/-! ## The dictionary -/

/-- R402 to R415: each of the seven operations of a well-formed frame that passes its checks is answered, code 0, with its effect. -/
def Obligations.FramesAreServed : Prop :=
  ∀ (s s1 : State) (tr : Transport) (f : DxpFrame) (base u : Nat) (e : Entry),
    let ix := f.index.toNat
    let sub := f.subindex.toNat
    let r := roleOf f
    let d := frameData f
    (Heard s tr f 1 base u e → passChecks tr f false s = (0, s1) → segmented tr e = false → r ≠ .maker →
      Runs (.dxpRead tr f) s (respond tr f 0 false (entryValue r base u sub s1).1 (entryValue r base u sub s1).2))
    ∧ (∀ s2, Heard s tr f 2 base u e → firstKey s tr f = false → passChecks tr f true s = (0, s1) → segmented tr e = false →
        EntryWritten s1 r ix sub d s2 → s2.pack.pins.flash.length ≤ s1.pack.pins.flash.length →
      Runs (.dxpWrite tr f) s (respond tr f 0 false [] (auditAppend (writeRecord (some tr) r ix sub d) s2)))
    ∧ (∀ last v s3, Heard s tr f 3 base u e → (getSession s tr).transfer = none → f.offset = 0 → passChecks tr f false s = (0, s1) →
        segmented tr e = true → r ≠ .maker →
        let t := newTransfer s1 f false 0 []
        openLace (setTransfer tr (some t) s1) ix sub = none →
        segmentBytes r ix sub 0 (wantedBytes tr f) (setTransfer tr (some t) s1) = (0, last, v, s3) →
      Runs (.dxpSegmentRead tr f) s (respond tr f 0 last v
        (setTransfer tr (if last then none else some { t with next := v.length, since := s3.nowNs }) s3)))
    ∧ (Heard s tr f 4 base u e → passChecks tr f true s = (0, s1) → segmented tr e = true → (getSession s1 tr).transfer = none →
      Runs (.dxpWriteInitiate tr f) s (respond tr f 0 false []
        (setTransfer tr (some (newTransfer s1 f true (ofLe (d.take 4)) (d.drop 4))) s1)))
    ∧ (∀ t, Heard s tr f 5 base u e → (getSession s tr).transfer = some t → t.write = true → t.index = f.index → t.sub = f.subindex →
        t.next = f.offset.toNat → t.next + d.length ≤ t.total →
      (isLast f = false → Runs (.dxpSegmentWrite tr f) s (respond tr f 0 false []
          (setTransfer tr (some { t with next := t.next + d.length, data := t.data ++ d, since := s.nowNs }) s)))
      ∧ (∀ s2, isLast f = true → t.next + d.length = t.total → sha384 (t.data ++ d) = t.digest →
          EntryWritten (setTransfer tr none s) t.role ix sub (t.data ++ d) s2 → s2.pack.pins.flash.length ≤ s.pack.pins.flash.length →
        Runs (.dxpSegmentWrite tr f) s (respond tr f 0 false [] (auditAppend (writeRecord (some tr) t.role ix sub (t.data ++ d)) s2)))
      ∧ (isLast f = true → t.next + d.length = t.total → sha384 (t.data ++ d) ≠ t.digest →
        ∃ v, Runs (.dxpSegmentWrite tr f) s v ∧ v.reply.status = 0xD101000D ∧ (getSession v tr).transfer = none ∧ v.parts = s.parts))
    ∧ (Heard s tr f 6 base u e → Runs (.dxpDescribe tr f) s (respond tr f 0 false (describeBytes s base u sub e) s))
    ∧ (Heard s tr f 7 base u e → Runs (.dxpCancel tr f) s (respond tr f 0 false [] (setTransfer tr none s)))

/-- R381, R411, R413 to R415, R417, R418: what is no frame is discarded and counted, a bad one and a reserved value are refused, a request
repeated is answered again and executed no second time; a transfer ends after 10 s; the mailbox, the reduced form of I3C, a register by
its offset, an entry by its name, and the hold-off. -/
def Obligations.RequestsOfOtherForms : Prop :=
  (∀ (s : State) (tr : Transport) (f : DxpFrame), ∀ c ∈ dxpRows, f.op.toNat = c.2 → s.pack.pins.inReset = false → tr ≠ .i3c →
    let x := getSession s tr
    (noFrame f = true → ∃ u, Runs (c.1 tr f) s u ∧ u.pack.io.discarded = s.pack.io.discarded + 1 ∧ u.sec = s.sec ∧ u.parts = s.parts)
    ∧ (noFrame f = false → x.executing = none → x.lastReq = none → transferLate s x = false → badFrame tr f = true →
        Runs (c.1 tr f) s (respond tr f 0xD101000B false [] s))
    ∧ (noFrame f = false → x.executing = none → x.lastReq = some f →
        ∃ u, Runs (c.1 tr f) s u ∧ u.sec = s.sec ∧ u.parts = s.parts ∧ u.tiles = s.tiles ∧ u.hbm = s.hbm ∧ u.shuttles = s.shuttles
          ∧ ∀ a p, tr = .mgmt a p → u.pack.io.outbox = s.pack.io.outbox ++ [.mgmt a p x.lastResp]))
  ∧ (∀ (s : State) (tr : Transport) (t : Transfer), (getSession s tr).transfer = some t →
    (t.since + 10000000000 ≤ s.nowNs → Runs (.dxpTransferTimeout tr) s (setTransfer tr none s))
    ∧ (s.nowNs < t.since + 10000000000 → Runs (.dxpTransferTimeout tr) s s))
  ∧ (∀ (s : State) (sub : Byte) (ix off : W16) (base u : Nat) (e : Entry),
    s.pack.pins.inReset = false → transferLate s (getSession s .i3c) = false → indexOf ix.toNat = some (base, u) →
    entryOf base sub.toNat = some e →
    (presentCheck s ix.toNat sub.toNat false = 0 →
      Runs (.i3cRequest 6 sub ix off) s (answer 0 (describeBytes s base u sub.toNat e) (countAnswer 0 s)))
    ∧ (presentCheck s ix.toNat sub.toNat true = 0 → i3cReads ix.toNat = true → segmented .i3c e = false →
      let v := entryValue .none base u sub.toNat s
      Runs (.i3cRequest 1 sub ix off) s (answer 0 v.1 (countAnswer 0 v.2)))
    ∧ Runs (.i3cRequest 2 sub ix off) s (answer 0xD101000B [] (countAnswer 0xD101000B s)))
  ∧ (∀ (s : State) (f : FuncNo) (len : BitVec 13),
    let m := getMailbox s f.val
    let b := readBytes 0 m.request 0 (min len.toNat 4096)
    let rung := updMailbox f.val (fun m => { m with doorbell := len, state := 1 }) s
    s.pack.pins.inReset = false → s.pack.pins.perst = false → f.val = 0 ∨ functionOpen s f.val = true →
    (m.state ≠ 1 → 32 ≤ len.toNat → Runs (.mbDoorbell f len) s (receive (.pcie f) (parseFrame b) rung))
    ∧ (m.state ≠ 1 → len.toNat < 32 → ∃ u, Runs (.mbDoorbell f len) s u ∧ u.pack.io.discarded = s.pack.io.discarded + 1
        ∧ u.pack.io.outbox = s.pack.io.outbox ∧ u.parts = s.parts)
    ∧ (m.state = 1 → ∃ u, Runs (.mbDoorbell f len) s u ∧ u.pack.io.discarded = s.pack.io.discarded + 1 ∧ getMailbox u f.val = m))
  ∧ (∀ (s : State) (r : Role),
    (∀ (ix : W16) (sub : Byte) (v : Bytes) (s2 : State), EntryWritten s r ix.toNat sub.toNat v s2 →
      Runs (.registerWrite (.dxp r) (.entry ix sub) v) s (answer 0 [] (auditAppend (writeRecord none r ix.toNat sub.toNat v) s2)))
    ∧ (∀ (n : ShuttleNo) (t : ThreadNo) (o : BitVec 48) (v : Bytes) (m off : Nat),
      regionFor s (.shuttle n t) o.toNat = .shuttleMem m off → mayReach s (.shuttleMem m off) (.shuttle n t) = true →
      ∃ u, Runs (.registerWrite (.shuttle n t) (.offset o v.length) v) s u ∧ getShuttle u m = localWrite off v false (getShuttle s m)
        ∧ (∀ j, j ≠ m → getShuttle u j = getShuttle s j) ∧ u.tiles = s.tiles ∧ u.hbm = s.hbm)
    ∧ (∀ v : Bool, Passes s r 0x7000 1 [if v then 1 else 0] →
      Audited (.holdoffWrite r v) s r 0x7000 1 1 [if v then 1 else 0] { s with events := { s.events with holdoff := v } }))

/-! ## Events -/

/-- R420, R422: a clock applies one write, makes every source pending whose line is up, and, events not held off, serves the ring of its
number: the lowest eligible source becomes active and its record is due 16 clocks later; a ring without room counts and takes none. R423 to R425, R427, R429: The record due first is written with its notice; and what the writes of the controller's and the rings'
registers do. -/
def Obligations.EventControllerAndRings : Prop :=
  (∀ s : State,
     let c := s.events.clock
     (∀ w rest, s.events.writes = w :: rest → s.events.holdoff = true →
       ∃ u, Runs .eventControllerClock s u ∧ u.events.clock = c + 1 ∧ u.events.writes = rest ∧ u.events.assembly = s.events.assembly
         ∧ u.events.rings = s.events.rings ∧ (∀ i, getSource u i = pend (afterWrite s w i (getSource s i))) ∧ u.parts = s.parts ∧ u.pack = s.pack)
     ∧ (s.events.writes = [] → s.events.holdoff = false →
       let r := c % 17
       let g := getRing s r
       ∃ u, Runs .eventControllerClock s u ∧ u.events.clock = c + 1 ∧ u.parts = s.parts ∧ u.pack = s.pack
         ∧ (ringKind g = 0 ∨ eligible (setPendings s) r = none → u.events.assembly = s.events.assembly ∧ ∀ i, getSource u i = pend (getSource s i))
         ∧ (∀ i, ringKind g ≠ 0 → eligible (setPendings s) r = some i → ringRoom g = true →
             let e := pend (getSource s i)
             u.events.assembly = s.events.assembly ++ [{
               due := c + 16, ring := Fin.ofNat 17 r, source := BitVec.ofNat 10 i, multiple := e.multiple, rack := s.rackNs, detail := e.detail
               sBeat := if r = 0 then 0 else BitVec.ofNat 64 (hold s r).sBeat }]
             ∧ getSource u i = { e with pending := false, active := true, multiple := false, line := (i = 0x304 ∨ i = 0x305) && e.line }
             ∧ (∀ j, j ≠ i → getSource u j = pend (getSource s j)) ∧ u.events.rings = s.events.rings)
         ∧ (∀ i, ringKind g ≠ 0 → eligible (setPendings s) r = some i → ringRoom g = false →
             u.events.assembly = s.events.assembly ∧ (getRing u r).full.toNat = min (g.full.toNat + 1) 65535
             ∧ ∀ j, getSource u j = pend (getSource s j))))
  ∧ ((∀ (s : State) (a : Assembly) (rest : List Assembly),
     let r := a.ring.val
     let g := getRing s r
     let ws := recordWords g a
     let next := (g.tail.toNat + 1) % 2 ^ ringLog2 g
     s.events.assembly = a :: rest →
     (s.events.clock < a.due → Runs .eventRecordWrite s s)
     ∧ (a.due ≤ s.events.clock → replaying s r = false → (getPart s r).recd.state ≠ 1 → ringKind g ≠ 0 →
       ∃ u, Runs .eventRecordWrite s u ∧ u.events.assembly = rest ∧ u.events.sources = s.events.sources ∧ u.parts = s.parts
         ∧ (getRing u r).tail.toNat = next % 4096 ∧ (getRing u r).seq = g.seq + 1 ∧ (getRing u r).records = g.records + 1
         ∧ (getRing u r).lap = (if next = 0 then !g.lap else g.lap) ∧ (getRing u r).head = g.head
         ∧ (∀ j, j ≠ r → getRing u j = getRing s j)
         ∧ (ringKind g = 3 → ∀ i, i < 4 → ∀ w, ws[i]? = some w → (sGet 0 (4 * g.tail.toNat + i) (getRing u r).store : W64) = w)
         ∧ (ringKind g = 1 → (getMailbox s r).masked = false → u.pack.io.outbox = s.pack.io.outbox
             ++ [.hostWrite r (g.base + BitVec.ofNat 64 (32 * g.tail.toNat)) (ws.flatMap fun w => leBytes 8 w.toNat)]
             ++ (if g.tail = g.head then [.msix r] else []))))
   ∧ (∀ (s : State) (via : EvPath) (b : BitVec 1024) (n : BitVec 10),
     let path := evPath via
     let wrote (c : Instr) (w : CtlWrite) (h : Shadows) : Prop :=
       ∃ u, Runs c s u ∧ u.events.writes = s.events.writes ++ [w] ∧ getShadow u path = h ∧ (∀ q, q ≠ path → getShadow u q = getShadow s q)
         ∧ u.events.sources = s.events.sources ∧ u.events.rings = s.events.rings ∧ u.parts = s.parts ∧ u.pack = s.pack
     wrote (.enableSet via b) (.enableSet path b) { getShadow s path with enableSet := b }
     ∧ wrote (.enableClear via b) (.enableClear path b) { getShadow s path with enableClear := b }
     ∧ wrote (.pendingSet via b) (.pendingSet path b) { getShadow s path with pendingSet := b }
     ∧ wrote (.pendingClear via b) (.pendingClear path b) { getShadow s path with pendingClear := b }
     ∧ wrote (.complete via n) (.complete path n) { getShadow s path with complete := n.setWidth 16 })
   ∧ (∀ (s : State) (r : FuncNo) (v : W64),
     let g := getRing s r.val
     let ringAs (g : Ring) : State := { s with events := { s.events with rings := sPut {} r.val g s.events.rings } }
     (bits 1 0 v.toNat + bits 19 4 v.toNat * 16 = v.toNat →
       (ringLegal s r.val v.toNat g.base.toNat = true → bits 1 0 v.toNat ≠ 0 → ringKind g = 0 →
         Runs (.ringCfgWrite r v) s (answer 0 [] (ringAs { g with cfg := v, head := 0, tail := 0, lap := false, seq := 0, store := [] })))
       ∧ (bits 1 0 v.toNat = 0 → ringKind g ≠ 2 → Runs (.ringCfgWrite r v) s (answer 0 [] (ringAs { g with cfg := v, store := [] })))
       ∧ (ringLegal s r.val v.toNat g.base.toNat = true → bits 1 0 v.toNat ≠ 0 → ringKind g ≠ 0 → v ≠ g.cfg →
         Runs (.ringCfgWrite r v) s (answer 0xD1070002 [] s))
       ∧ (ringLegal s r.val v.toNat g.base.toNat = false → Runs (.ringCfgWrite r v) s (answer 0xD1070001 [] s)))
     ∧ (ringKind g = 0 → ringExists s r.val = true → Runs (.ringBaseWrite r v) s (answer 0 [] (ringAs { g with base := v })))
     ∧ (ringKind g ≠ 0 → v ≠ g.base → Runs (.ringBaseWrite r v) s (answer 0xD1070002 [] s))
     ∧ (∀ h : BitVec 12,
       (ringKind g = 0 ∨ ringKind g = 3 → Runs (.ringHeadWrite r h) s (ringAs { g with head := h }))
       ∧ (ringKind g = 1 → (getMailbox s r.val).masked = false → ∃ u, Runs (.ringHeadWrite r h) s u ∧ getRing u r.val = { g with head := h }
           ∧ u.pack.io.outbox = s.pack.io.outbox ++ (if h = g.tail then [] else [.msix r.val])))))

TASK: Only one stretch of the data above is needed. Restate it word for word, from the line containing "(t.data ++ d)) s2)))" through the line containing "tr none s)))", both ends included.

SOLUTION TO THE PROBLEM:
        Runs (.dxpSegmentWrite tr f) s (respond tr f 0 false [] (auditAppend (writeRecord (some tr) t.role ix sub (t.data ++ d)) s2)))
      ∧ (isLast f = true → t.next + d.length = t.total → sha384 (t.data ++ d) ≠ t.digest →
        ∃ v, Runs (.dxpSegmentWrite tr f) s v ∧ v.reply.status = 0xD101000D ∧ (getSession v tr).transfer = none ∧ v.parts = s.parts))
    ∧ (Heard s tr f 6 base u e → Runs (.dxpDescribe tr f) s (respond tr f 0 false (describeBytes s base u sub e) s))
    ∧ (Heard s tr f 7 base u e → Runs (.dxpCancel tr f) s (respond tr f 0 false [] (setTransfer tr none s)))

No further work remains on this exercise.